Exercise instructions: Find the line containing "(0x6402, 0, .ribo" in the records below. Copy exactly that line and each one after it, ending at the line containing "(0xFFFF, 0xAAAA, .jrz", and nothing more.

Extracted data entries
BEGIN

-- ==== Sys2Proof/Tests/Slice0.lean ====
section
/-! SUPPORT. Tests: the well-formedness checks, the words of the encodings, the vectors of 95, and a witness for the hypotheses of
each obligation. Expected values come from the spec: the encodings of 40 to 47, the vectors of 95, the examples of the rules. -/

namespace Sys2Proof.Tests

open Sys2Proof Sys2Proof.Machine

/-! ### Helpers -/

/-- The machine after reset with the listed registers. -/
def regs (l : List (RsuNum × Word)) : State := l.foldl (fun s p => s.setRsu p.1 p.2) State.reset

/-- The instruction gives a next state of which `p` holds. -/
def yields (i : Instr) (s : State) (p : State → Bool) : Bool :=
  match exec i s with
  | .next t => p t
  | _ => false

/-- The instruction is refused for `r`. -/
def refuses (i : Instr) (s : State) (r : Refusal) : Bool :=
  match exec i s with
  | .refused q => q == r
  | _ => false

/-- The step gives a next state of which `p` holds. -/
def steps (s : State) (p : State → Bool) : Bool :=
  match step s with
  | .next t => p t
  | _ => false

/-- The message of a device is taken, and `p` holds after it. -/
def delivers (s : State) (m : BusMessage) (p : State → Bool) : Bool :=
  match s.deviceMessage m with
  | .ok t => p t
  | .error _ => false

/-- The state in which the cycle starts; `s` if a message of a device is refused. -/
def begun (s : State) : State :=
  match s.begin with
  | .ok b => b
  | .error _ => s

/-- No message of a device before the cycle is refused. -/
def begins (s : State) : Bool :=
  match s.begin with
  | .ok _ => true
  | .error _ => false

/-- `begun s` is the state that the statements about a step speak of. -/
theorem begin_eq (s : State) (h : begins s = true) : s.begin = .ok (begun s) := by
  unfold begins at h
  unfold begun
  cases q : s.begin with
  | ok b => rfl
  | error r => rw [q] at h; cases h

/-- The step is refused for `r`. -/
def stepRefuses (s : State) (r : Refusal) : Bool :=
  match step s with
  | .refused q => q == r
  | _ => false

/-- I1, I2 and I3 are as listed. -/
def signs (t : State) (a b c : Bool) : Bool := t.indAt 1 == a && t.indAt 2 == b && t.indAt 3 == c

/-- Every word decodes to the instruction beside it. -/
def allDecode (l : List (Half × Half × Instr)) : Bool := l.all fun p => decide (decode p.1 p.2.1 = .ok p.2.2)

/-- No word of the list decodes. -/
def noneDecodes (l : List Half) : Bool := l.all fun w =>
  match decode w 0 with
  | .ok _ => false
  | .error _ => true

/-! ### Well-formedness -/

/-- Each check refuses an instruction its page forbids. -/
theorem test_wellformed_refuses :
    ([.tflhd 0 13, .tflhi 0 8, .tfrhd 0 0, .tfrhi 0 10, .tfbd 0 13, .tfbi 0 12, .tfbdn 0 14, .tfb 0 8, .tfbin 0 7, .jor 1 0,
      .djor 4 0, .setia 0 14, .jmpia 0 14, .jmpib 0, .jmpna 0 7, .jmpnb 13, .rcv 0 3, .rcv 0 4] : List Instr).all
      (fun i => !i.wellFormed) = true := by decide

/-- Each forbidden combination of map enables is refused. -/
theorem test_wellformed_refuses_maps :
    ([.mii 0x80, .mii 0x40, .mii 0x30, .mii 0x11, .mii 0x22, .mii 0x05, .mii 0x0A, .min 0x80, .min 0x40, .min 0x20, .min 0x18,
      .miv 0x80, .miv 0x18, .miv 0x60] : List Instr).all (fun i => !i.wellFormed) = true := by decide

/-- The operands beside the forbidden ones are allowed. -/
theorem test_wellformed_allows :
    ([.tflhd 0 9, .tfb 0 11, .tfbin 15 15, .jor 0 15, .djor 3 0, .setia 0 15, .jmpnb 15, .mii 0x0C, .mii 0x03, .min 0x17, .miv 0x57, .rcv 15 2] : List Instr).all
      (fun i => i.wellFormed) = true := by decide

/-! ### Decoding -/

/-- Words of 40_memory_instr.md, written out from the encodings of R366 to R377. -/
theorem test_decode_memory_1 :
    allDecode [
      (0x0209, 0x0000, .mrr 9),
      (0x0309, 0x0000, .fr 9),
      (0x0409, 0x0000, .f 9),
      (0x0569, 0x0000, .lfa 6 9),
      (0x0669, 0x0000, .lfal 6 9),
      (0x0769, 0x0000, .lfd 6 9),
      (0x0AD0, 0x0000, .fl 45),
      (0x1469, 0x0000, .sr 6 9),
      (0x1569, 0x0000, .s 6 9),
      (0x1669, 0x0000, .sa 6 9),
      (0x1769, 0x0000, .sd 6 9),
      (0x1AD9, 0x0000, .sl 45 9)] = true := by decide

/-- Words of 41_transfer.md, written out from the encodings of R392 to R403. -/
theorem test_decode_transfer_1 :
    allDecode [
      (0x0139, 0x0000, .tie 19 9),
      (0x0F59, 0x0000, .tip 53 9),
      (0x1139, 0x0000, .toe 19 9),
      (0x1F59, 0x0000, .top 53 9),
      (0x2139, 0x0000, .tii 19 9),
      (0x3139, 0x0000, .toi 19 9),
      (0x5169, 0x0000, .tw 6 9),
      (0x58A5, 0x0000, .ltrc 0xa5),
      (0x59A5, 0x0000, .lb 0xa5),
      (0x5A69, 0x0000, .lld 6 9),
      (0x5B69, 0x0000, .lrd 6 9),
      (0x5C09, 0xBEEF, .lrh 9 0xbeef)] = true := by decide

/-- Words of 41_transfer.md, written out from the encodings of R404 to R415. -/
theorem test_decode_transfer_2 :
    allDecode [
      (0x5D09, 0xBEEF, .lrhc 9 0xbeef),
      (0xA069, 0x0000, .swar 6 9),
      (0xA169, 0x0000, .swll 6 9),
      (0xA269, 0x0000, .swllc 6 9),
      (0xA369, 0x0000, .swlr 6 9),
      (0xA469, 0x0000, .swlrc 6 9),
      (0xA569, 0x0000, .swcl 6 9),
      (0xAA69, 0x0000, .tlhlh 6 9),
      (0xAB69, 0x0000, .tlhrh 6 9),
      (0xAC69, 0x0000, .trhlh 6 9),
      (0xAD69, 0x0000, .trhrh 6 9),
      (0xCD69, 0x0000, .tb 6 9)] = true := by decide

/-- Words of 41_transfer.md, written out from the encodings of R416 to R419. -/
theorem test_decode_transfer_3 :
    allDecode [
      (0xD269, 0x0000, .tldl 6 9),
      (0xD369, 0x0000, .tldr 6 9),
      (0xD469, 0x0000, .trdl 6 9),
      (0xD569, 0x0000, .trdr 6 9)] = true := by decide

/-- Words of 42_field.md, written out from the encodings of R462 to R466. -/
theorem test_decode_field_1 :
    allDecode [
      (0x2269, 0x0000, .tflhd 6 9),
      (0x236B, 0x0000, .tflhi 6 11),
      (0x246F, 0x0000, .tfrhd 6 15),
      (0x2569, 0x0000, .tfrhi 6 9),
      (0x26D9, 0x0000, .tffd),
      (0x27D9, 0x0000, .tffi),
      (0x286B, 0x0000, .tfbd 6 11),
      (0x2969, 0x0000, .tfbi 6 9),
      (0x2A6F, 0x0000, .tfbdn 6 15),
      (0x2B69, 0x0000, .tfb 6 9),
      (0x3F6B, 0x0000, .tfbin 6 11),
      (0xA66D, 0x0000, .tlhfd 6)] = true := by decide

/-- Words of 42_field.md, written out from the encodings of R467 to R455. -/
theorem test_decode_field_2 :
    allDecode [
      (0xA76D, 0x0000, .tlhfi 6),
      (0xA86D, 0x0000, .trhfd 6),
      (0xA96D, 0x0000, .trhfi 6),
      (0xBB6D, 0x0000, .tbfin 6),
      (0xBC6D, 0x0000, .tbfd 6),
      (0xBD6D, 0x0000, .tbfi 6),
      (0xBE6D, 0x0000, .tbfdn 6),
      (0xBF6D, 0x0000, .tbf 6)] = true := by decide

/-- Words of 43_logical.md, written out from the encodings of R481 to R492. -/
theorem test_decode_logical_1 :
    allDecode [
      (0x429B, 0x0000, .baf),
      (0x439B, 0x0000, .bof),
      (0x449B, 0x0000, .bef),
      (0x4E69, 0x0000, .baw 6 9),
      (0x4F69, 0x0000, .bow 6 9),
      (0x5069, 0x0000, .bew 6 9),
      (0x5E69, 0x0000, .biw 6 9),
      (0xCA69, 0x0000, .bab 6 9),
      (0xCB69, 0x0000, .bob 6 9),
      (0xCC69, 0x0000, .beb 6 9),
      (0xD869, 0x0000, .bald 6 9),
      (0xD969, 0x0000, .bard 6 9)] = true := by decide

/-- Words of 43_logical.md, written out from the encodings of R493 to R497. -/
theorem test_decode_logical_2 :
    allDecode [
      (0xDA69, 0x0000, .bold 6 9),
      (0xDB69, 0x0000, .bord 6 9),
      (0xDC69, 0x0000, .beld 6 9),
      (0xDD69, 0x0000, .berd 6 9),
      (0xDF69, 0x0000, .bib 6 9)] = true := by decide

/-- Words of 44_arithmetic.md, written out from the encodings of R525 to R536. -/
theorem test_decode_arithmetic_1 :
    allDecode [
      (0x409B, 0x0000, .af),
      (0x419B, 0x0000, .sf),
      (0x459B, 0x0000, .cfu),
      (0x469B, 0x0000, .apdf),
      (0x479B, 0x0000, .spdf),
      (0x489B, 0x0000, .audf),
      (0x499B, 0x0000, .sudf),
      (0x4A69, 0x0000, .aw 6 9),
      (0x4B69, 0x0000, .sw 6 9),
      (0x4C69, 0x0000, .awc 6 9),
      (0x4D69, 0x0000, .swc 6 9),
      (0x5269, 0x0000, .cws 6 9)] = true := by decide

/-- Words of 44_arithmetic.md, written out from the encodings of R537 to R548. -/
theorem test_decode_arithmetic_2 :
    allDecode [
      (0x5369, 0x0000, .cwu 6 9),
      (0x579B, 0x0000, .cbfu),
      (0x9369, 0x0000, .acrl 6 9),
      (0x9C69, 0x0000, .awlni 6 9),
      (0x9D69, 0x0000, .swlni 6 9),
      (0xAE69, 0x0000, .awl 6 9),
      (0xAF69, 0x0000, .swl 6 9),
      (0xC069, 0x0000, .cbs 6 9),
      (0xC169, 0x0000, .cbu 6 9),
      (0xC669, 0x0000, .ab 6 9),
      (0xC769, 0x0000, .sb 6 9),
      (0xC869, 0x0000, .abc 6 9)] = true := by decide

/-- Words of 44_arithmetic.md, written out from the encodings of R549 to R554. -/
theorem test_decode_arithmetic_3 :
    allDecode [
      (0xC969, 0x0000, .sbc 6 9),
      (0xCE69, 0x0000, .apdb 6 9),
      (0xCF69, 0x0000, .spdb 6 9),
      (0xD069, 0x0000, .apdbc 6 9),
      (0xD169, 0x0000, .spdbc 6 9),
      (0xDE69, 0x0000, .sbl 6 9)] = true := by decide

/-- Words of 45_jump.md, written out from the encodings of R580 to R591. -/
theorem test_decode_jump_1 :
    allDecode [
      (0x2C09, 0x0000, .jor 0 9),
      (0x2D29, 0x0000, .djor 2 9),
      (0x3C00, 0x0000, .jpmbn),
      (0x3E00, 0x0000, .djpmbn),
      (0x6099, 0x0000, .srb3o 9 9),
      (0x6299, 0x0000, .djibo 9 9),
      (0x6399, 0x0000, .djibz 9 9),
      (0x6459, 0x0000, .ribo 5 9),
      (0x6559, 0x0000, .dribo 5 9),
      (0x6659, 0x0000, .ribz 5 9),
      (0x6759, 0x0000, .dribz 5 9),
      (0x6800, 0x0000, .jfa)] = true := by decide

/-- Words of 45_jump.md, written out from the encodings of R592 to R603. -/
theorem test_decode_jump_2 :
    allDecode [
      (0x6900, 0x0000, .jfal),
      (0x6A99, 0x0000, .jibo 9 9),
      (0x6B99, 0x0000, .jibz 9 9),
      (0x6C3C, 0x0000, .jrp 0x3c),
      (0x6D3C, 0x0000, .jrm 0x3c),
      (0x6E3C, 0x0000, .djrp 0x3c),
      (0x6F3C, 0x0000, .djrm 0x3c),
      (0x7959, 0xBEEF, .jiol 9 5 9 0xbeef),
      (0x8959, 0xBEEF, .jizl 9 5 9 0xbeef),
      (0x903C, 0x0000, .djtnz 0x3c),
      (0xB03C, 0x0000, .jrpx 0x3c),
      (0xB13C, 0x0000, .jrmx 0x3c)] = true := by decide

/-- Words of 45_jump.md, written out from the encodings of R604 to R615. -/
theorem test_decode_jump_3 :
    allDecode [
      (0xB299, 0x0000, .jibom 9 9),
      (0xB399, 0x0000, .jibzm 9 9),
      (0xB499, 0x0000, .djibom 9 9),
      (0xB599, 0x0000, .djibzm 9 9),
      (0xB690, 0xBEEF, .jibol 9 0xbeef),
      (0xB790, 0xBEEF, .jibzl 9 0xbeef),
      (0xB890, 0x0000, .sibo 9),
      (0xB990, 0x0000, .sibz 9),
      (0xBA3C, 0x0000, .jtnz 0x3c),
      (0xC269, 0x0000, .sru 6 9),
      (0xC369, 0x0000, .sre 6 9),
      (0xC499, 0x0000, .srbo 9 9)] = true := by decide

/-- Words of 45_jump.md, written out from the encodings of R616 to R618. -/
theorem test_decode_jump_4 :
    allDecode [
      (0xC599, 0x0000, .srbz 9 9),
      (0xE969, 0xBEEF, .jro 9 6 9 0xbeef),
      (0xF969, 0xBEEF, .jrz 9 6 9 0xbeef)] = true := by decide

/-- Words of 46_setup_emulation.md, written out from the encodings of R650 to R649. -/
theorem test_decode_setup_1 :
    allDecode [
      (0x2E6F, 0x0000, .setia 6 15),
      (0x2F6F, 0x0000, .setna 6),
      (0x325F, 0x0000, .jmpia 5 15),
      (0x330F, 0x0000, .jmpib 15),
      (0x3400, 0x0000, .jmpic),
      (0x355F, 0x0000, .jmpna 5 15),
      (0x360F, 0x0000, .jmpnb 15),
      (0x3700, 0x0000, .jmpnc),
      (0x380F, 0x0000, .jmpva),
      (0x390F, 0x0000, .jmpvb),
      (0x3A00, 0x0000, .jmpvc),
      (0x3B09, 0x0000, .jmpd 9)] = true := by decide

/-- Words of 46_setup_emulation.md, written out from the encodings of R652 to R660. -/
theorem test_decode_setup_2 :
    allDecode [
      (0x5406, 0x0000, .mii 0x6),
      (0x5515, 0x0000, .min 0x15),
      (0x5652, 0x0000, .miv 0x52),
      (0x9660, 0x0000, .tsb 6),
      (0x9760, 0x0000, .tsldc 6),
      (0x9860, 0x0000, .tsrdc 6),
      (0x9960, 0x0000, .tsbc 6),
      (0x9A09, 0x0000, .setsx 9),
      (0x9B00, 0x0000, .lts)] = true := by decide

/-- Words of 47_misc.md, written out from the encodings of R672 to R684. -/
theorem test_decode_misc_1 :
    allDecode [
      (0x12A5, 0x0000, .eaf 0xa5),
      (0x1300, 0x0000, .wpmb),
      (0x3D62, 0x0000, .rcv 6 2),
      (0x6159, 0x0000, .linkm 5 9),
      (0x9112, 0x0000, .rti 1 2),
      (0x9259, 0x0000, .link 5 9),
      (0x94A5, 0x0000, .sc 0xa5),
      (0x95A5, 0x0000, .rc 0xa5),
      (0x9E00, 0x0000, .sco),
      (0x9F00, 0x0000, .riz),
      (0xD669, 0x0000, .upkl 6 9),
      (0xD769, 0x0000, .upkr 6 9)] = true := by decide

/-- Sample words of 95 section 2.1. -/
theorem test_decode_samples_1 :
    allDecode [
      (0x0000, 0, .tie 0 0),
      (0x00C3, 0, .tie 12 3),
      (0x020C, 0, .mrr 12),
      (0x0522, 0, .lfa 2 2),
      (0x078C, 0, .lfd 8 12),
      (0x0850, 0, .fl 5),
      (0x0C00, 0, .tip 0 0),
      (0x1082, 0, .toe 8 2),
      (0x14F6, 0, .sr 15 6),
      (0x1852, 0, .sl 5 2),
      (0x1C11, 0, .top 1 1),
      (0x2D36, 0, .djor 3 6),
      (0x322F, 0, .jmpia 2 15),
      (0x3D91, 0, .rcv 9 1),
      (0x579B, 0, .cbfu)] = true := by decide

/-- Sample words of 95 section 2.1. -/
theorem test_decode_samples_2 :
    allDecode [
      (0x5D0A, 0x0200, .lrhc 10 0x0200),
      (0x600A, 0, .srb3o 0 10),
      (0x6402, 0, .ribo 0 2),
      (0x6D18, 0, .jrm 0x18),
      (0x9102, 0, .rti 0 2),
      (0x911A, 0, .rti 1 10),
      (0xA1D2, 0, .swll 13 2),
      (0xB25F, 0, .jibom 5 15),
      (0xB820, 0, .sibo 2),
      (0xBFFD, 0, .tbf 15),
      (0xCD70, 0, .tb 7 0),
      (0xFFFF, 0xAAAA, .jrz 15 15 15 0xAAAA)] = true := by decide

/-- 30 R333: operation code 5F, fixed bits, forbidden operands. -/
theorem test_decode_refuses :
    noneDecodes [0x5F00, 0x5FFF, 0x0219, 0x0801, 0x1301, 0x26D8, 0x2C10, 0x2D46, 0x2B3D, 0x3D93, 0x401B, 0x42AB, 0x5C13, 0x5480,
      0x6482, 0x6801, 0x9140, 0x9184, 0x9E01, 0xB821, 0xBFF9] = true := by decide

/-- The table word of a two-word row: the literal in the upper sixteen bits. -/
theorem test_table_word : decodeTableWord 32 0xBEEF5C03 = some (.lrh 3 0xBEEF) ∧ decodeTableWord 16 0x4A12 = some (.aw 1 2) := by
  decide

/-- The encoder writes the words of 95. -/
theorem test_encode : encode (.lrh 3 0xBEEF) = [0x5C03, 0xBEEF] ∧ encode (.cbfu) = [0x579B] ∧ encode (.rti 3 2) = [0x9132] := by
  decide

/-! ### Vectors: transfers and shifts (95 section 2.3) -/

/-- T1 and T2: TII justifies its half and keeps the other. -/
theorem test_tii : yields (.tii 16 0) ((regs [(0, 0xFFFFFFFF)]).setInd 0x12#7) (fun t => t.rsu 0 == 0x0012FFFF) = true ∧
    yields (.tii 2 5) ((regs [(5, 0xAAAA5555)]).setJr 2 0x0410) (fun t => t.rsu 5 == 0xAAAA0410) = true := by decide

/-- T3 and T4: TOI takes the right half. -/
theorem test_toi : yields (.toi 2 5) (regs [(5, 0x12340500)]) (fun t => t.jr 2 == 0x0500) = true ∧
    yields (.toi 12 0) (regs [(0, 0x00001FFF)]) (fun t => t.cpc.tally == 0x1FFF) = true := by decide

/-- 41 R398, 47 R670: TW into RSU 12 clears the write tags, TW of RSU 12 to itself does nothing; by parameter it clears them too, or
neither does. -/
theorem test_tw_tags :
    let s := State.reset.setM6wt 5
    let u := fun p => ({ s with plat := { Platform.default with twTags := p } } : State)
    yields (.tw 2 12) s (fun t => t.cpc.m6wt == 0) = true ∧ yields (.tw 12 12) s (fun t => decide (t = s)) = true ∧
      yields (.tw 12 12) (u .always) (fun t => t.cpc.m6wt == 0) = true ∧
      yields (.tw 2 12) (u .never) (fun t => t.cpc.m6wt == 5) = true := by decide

END

Written answer:
      (0x6402, 0, .ribo 0 2),
      (0x6D18, 0, .jrm 0x18),
      (0x9102, 0, .rti 0 2),
      (0x911A, 0, .rti 1 10),
      (0xA1D2, 0, .swll 13 2),
      (0xB25F, 0, .jibom 5 15),
      (0xB820, 0, .sibo 2),
      (0xBFFD, 0, .tbf 15),
      (0xCD70, 0, .tb 7 0),
      (0xFFFF, 0xAAAA, .jrz 15 15 15 0xAAAA)] = true := by decide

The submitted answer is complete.